* _The data_
/-- `k` pixels from position `p` on set to 0, `nw_pos` unchanged (R86). -/
def padPix : Nat → Nat → State → State
  | 0, _, s => s
  | k + 1, p, s => padPix k (p + 1) (setPixBit p false s)

/-- `NW.CLOSE()`, but for the value it returns (R86). -/
def nwClose (s : State) : State := padPix (padCount s.nwPos) s.nwPos s

-- ## The decoder (44_decoder.md)

/-- What a part of DECODE_ROW comes to: it goes on, or an exception has ended the operation (60_exceptions.md R132). -/
inductive DecRun where
  | goes (s : State)
  | ends (s : State)
  deriving DecidableEq, Repr

/-- The state either way. -/
def DecRun.state : DecRun → State
  | .goes s => s
  | .ends s => s

/-- `raise x(info)` inside DECODE_ROW. -/
def decRaise (x : Exc) (info : Nat) (s : State) : DecRun := .ends (raiseException x .decodeRow info s)

/-- `NW.WRITE_RUN(c, n)` (41_bit_accessors.md R85): CapacityFault cause (c) of 60_exceptions.md R131, or the pixels. -/
def nwWriteRun (c : Color) (n : Nat) (s : State) : DecRun :=
  if nwFits n s then .goes (nwPut c n s) else decRaise .capacityFault s.trPos s

/-- The end of a transition: next decoder state, accumulator emptied (44_decoder.md R102). -/
def toDecState (st : DecState) (s : State) : State := { clearAcc s with decState := st }

/-- A run written and the transition that goes with it, unless the run does not fit (44_decoder.md R106 to R109). -/
def emitRun (c : Color) (n : Nat) (st : DecState) (s : State) : DecRun :=
  match nwWriteRun c n s with
  | .goes t => .goes (toDecState st t)
  | .ends t => .ends t

/-- The transition on a makeup code (44_decoder.md R106, R108). -/
def emitMakeup (c : Color) (q : Nat) (s : State) : DecRun := emitRun c q (.makeupSeen c) s

/-- The transition on a terminating code (44_decoder.md R107, R109). -/
def emitTerm (c : Color) (n : Nat) (s : State) : DecRun := emitRun c n (.expect c.other) s

/-- The transition on EOL (44_decoder.md R105). -/
def emitEol (s : State) : DecRun := .goes (toDecState .expectingWhiteRun s)

/-- `DEC.INIT()` (44_decoder.md R103). -/
def decInit (s : State) : State := toDecState .expectingWhiteRun s

/-- Step 1 of `DEC.BIT(b)`: the bit shifted into the accumulator (44_decoder.md R104). -/
def shiftIn (b : Bool) (s : State) : State := { s with curVal := shiftBit s.curVal b, curLen := s.curLen + 1 }

/-- Step 4 of `DEC.BIT`: the codes legal for the current state, makeup codes first (44_decoder.md R104). -/
def matchCodes (s : State) : DecRun :=
  match if s.decState.expecting then matchMakeup s.decState.color s.curVal s.curLen else none with
  | some q => emitMakeup s.decState.color q s
  | none =>
    match matchTerm s.decState.color s.curVal s.curLen with
    | some n => emitTerm s.decState.color n s
    | none => .goes s

/-- Steps 2 to 4 of `DEC.BIT`, after the shift (44_decoder.md R104). -/
def afterShift (s : State) : DecRun :=
  if s.curLen > Config.maxCodeLen then decRaise .formatError s.trPos s
  else if isEol s.curVal s.curLen then emitEol s
  else matchCodes s

/-- `DEC.BIT(b)` (44_decoder.md R104). -/
def decBit (b : Bool) (s : State) : DecRun := afterShift (shiftIn b s)

/-- `DEC.END()` (44_decoder.md R115, R116). -/
def decEnd (s : State) : DecRun :=
  let t := { nwClose s with outLen := s.nwPos }
  if t.strict && t.outLen != t.expWidth then decRaise .widthMismatch t.trPos t else .goes t

/-- Given bits, each read from the stream and given to `DEC.BIT`, until an exception ends the operation. -/
def feedBits : List Bool → State → DecRun
  | [], s => .goes s
  | b :: bs, s =>
    match decBit b (trAdvance 1 s) with
    | .goes t => feedBits bs t
    | .ends t => .ends t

* _Task description_
Quote exactly and only the lines from the one holding "s.decState.color n s" through the end of the data.

* _Answer section_
    | some n => emitTerm s.decState.color n s
    | none => .goes s

/-- Steps 2 to 4 of `DEC.BIT`, after the shift (44_decoder.md R104). -/
def afterShift (s : State) : DecRun :=
  if s.curLen > Config.maxCodeLen then decRaise .formatError s.trPos s
  else if isEol s.curVal s.curLen then emitEol s
  else matchCodes s

/-- `DEC.BIT(b)` (44_decoder.md R104). -/
def decBit (b : Bool) (s : State) : DecRun := afterShift (shiftIn b s)

/-- `DEC.END()` (44_decoder.md R115, R116). -/
def decEnd (s : State) : DecRun :=
  let t := { nwClose s with outLen := s.nwPos }
  if t.strict && t.outLen != t.expWidth then decRaise .widthMismatch t.trPos t else .goes t

/-- Given bits, each read from the stream and given to `DEC.BIT`, until an exception ends the operation. -/
def feedBits : List Bool → State → DecRun
  | [], s => .goes s
  | b :: bs, s =>
    match decBit b (trAdvance 1 s) with
    | .goes t => feedBits bs t
    | .ends t => .ends t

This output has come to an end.